DIRECTIONS
Only one stretch of the data below is needed. Output the lines from the one with "event s := rfl" up to and including the one with "theorem test_crc : crc", exactly as they stand.

### INPUT DATA

-- ==== Sys2Proof/Laws/Requests.lean ====
section
/-! SUPPORT. What the execution of the head request can do: with a free reply place and a request of the row's kind it
is the row's own execution and its reply; otherwise nothing. -/

namespace Sys2Proof.Machine

theorem executeHead_head {accepts : Request → Bool} {run : Request → State → Executed} {r : Request}
    {rest : List Request} {s : State} (h : headIs r rest s) (ha : accepts r = true) :
    executeHead accepts run s =
      addReply { tag := r.tag, kind := r.kind, code := (run r (setRequests rest s)).code
                 data := (run r (setRequests rest s)).data } (run r (setRequests rest s)).state := by
  obtain ⟨h1, h2⟩ := h
  simp [executeHead, headRequest, Config.replyDepth, h1, h2, ha]

theorem executeHead_other {accepts : Request → Bool} {run : Request → State → Executed} {r : Request}
    {rest : List Request} {s : State} (h : headIs r rest s) (ha : accepts r = false) :
    executeHead accepts run s = s := by
  obtain ⟨h1, h2⟩ := h
  simp [executeHead, headRequest, Config.replyDepth, h1, h2, ha]

theorem executeHead_waits {accepts : Request → Bool} {run : Request → State → Executed} {s : State}
    (h : s.manage.requests = [] ∨ 8 ≤ s.manage.replies.length) : executeHead accepts run s = s := by
  rcases h with h | h
  · simp [executeHead, headRequest, h]
  · simp [executeHead, headRequest, Config.replyDepth, Nat.not_lt.mpr h]

/-- A refusal is the reply and nothing else (R169). -/
theorem addReply_refuse (r : Request) (rest : List Request) (code : ReplyCode) (s : State) :
    addReply { tag := r.tag, kind := r.kind, code := (refuse code (setRequests rest s)).code
               data := (refuse code (setRequests rest s)).data } (refuse code (setRequests rest s)).state =
      answered r rest code [] s := rfl

/-- What a TABLE-WRITE's owner does with a write whose length and range fit (R170). -/
theorem tableWrite_fits {α : Type} {form : TableForm α} {table size entries first count : Nat} {r : Request}
    {s : State} (h : isWrite table size entries first count r) (hsize : form.size = size)
    (hentries : form.entries = entries) (hgate : form.gate s = none) :
    tableWrite form r s =
      match form.decode first (writtenRecords size count r) with
      | none => refuse .badField s
      | some records =>
        match form.check first records s with
        | some code => refuse code s
        | none => done (form.apply first records s) := by
  obtain ⟨_, hlen, _, h1, h2, h3, h4, h5⟩ := h
  subst hsize hentries
  have hc : ¬ (count = 0 ∨ 16 < count) := by omega
  have hr : ¬ (form.entries < first + count) := by omega
  simp [tableWrite, ownWrite, paramAt, h1, h2, hc, hlen, hgate, hr, writtenRecords] <;> rfl

theorem writesTable_of_isWrite {table size entries first count : Nat} {r : Request}
    (h : isWrite table size entries first count r) : writesTable table r = true := by
  obtain ⟨hk, hlen, ht, _⟩ := h
  simp [writesTable, kindOf, paramAt, hk, ht, hlen]

/-- What an event's row does: the event alone, or the LIVE OFF at the head around it (R133). -/
theorem takeEvent_cases (first : Bool) (event : State → State) (s : State) :
    takeEvent first event s = event s ∨
      (first = true ∧ liveOffDue s = true ∧ takeEvent first event s = liveOffAround event s) := by
  cases first with
  | false => exact .inl rfl
  | true =>
    cases h : liveOffDue s with
    | false => exact .inl (by simp [takeEvent, h])
    | true => exact .inr ⟨rfl, rfl, by simp [takeEvent, h]⟩

@[simp] theorem takeEvent_false (event : State → State) (s : State) : takeEvent false event s = event s := rfl

end Sys2Proof.Machine
end

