/-! ### Arithmetic and layouts -/

/-- The check value of CRC-16 with polynomial 0x1021 and start 0xFFFF over the characters 1 to 9 (R179). -/
theorem test_crc : crc [0x31, 0x32, 0x33, 0x34, 0x35, 0x36, 0x37, 0x38, 0x39] = 0x29B1#16 := by decide +kernel
/-- Section 4.2, check values: 0xB1 in SHORT and 0x32 in FULL with header 0x83. -/
theorem test_check_short : lineCheck .short 3 .status [0x12, 0x34, 0x56, 0x78] = 0xB1#8 := by decide +kernel
theorem test_check_full : lineCheck .full 3 .status [0x12, 0x34, 0x56, 0x78] = 0x32#8 := by decide +kernel
/-- Section 11.6: a STATUS header to box 3 is 0x83, with the header mark set. -/
theorem test_header : headerChar 3 .status = 0x183#9 := by decide +kernel
/-- Section 3.1: F(-38) is 460 and F(+2) is 4596. -/
theorem test_factors : factor (-38) = 460 ∧ factor 2 = 4596 ∧ factor 30 = 16306 ∧ factor (-97) = 0 := by decide
/-- Section 3.7: 12000 and -12000 at code +2, and the saturating third case. -/
theorem test_mix_plain : mixSample ⟨4596, 0, 0⟩ 12000 0 0 = 13465 ∧ mixSample ⟨4596, 0, 0⟩ (-12000) 0 0 = -13465 := by
  decide
theorem test_mix_saturates : mixSample ⟨460, 8173, 0⟩ 12000 30000 0 = 61208 ∧ limited 61208 = 32767 := by decide
/-- Section 3.9: the increment of 1200 Hz, and the beep's first four samples. -/
theorem test_beep_samples : increment 1200 = 4915#16 ∧ (toneRun 1200 4 0).1 = [0, 3135, 6333, 8035] := by
  decide +kernel
/-- Section 1.6: the sequence test at the wrap, for a duplicate and for a late frame. -/
theorem test_sequence : isNewer (some 65535) 0 = true ∧ isNewer (some 0) 0 = false ∧ isNewer (some 0) 65533 = false ∧
    isNewer (some 0) 3 = true ∧ isNewer none 7 = true := by decide
/-- Section 5.7: speed by REF-GATE and by INPUT-GATE, and the light ratio in both gate modes. -/
theorem test_speed_refGate :
    (refGateResult (conversion .odo { channel 0 with gateMode := .refGate, gateLength := 16384, pulse := 3200 } 18 0)
      State.reset).value = 1152 := by decide +kernel
theorem test_speed_inputGate :
    (inputGateResult (conversion .odo { channel 0 with pulse := 3200 } 4 9000) 9000 State.reset).value = 466 := by
  decide +kernel
theorem test_light_refGate :
    (refGateResult (conversion .lux (channel 1) 4200 0)
      { State.reset with sense := { State.reset.sense with refGateRecord := .counts 5000 16384 } }).value = 420 := by
  decide +kernel
theorem test_light_inputGate :
    (inputGateResult (conversion .lux { channel 1 with gateMode := .inputGate } 16 12483) 12483
      { State.reset with sense := { State.reset.sense with inputGateRecord := .counts 16 5243 } }).value = 420 := by
  decide +kernel
/-- Section 5.7: without a reference, or with a count of 0 in it, LUX is INVALID with MATH set. -/
theorem test_light_math : refGateResult (conversion .lux (channel 1) 4200 0)
    { State.reset with sense := { State.reset.sense with refGateRecord := .counts 0 16384 } } = unpaired := by
  decide +kernel
/-- Section 5.7: the noise average of 2835 Hz has target offset 6 under the reset bands. -/
theorem test_noise_band : bandOffset 2835 bandsReset = 6 := by decide
/-- Section 9.6: a fade from 1000 to 600 in 300 steps, at the steps 1, 2, 3 and 150. -/
theorem test_fade_levels : [1, 2, 3, 150].map (fun i => fadeLevel 1000 600 i 300) = [999, 998, 996, 800] := by decide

######

RESPONSE TO THE TASK
@[simp] theorem takeEvent_false (event : State → State) (s : State) : takeEvent false event s = event s := rfl

end Sys2Proof.Machine
end

/-! ### Arithmetic and layouts -/

/-- The check value of CRC-16 with polynomial 0x1021 and start 0xFFFF over the characters 1 to 9 (R179). -/
theorem test_crc : crc [0x31, 0x32, 0x33, 0x34, 0x35, 0x36, 0x37, 0x38, 0x39] = 0x29B1#16 := by decide +kernel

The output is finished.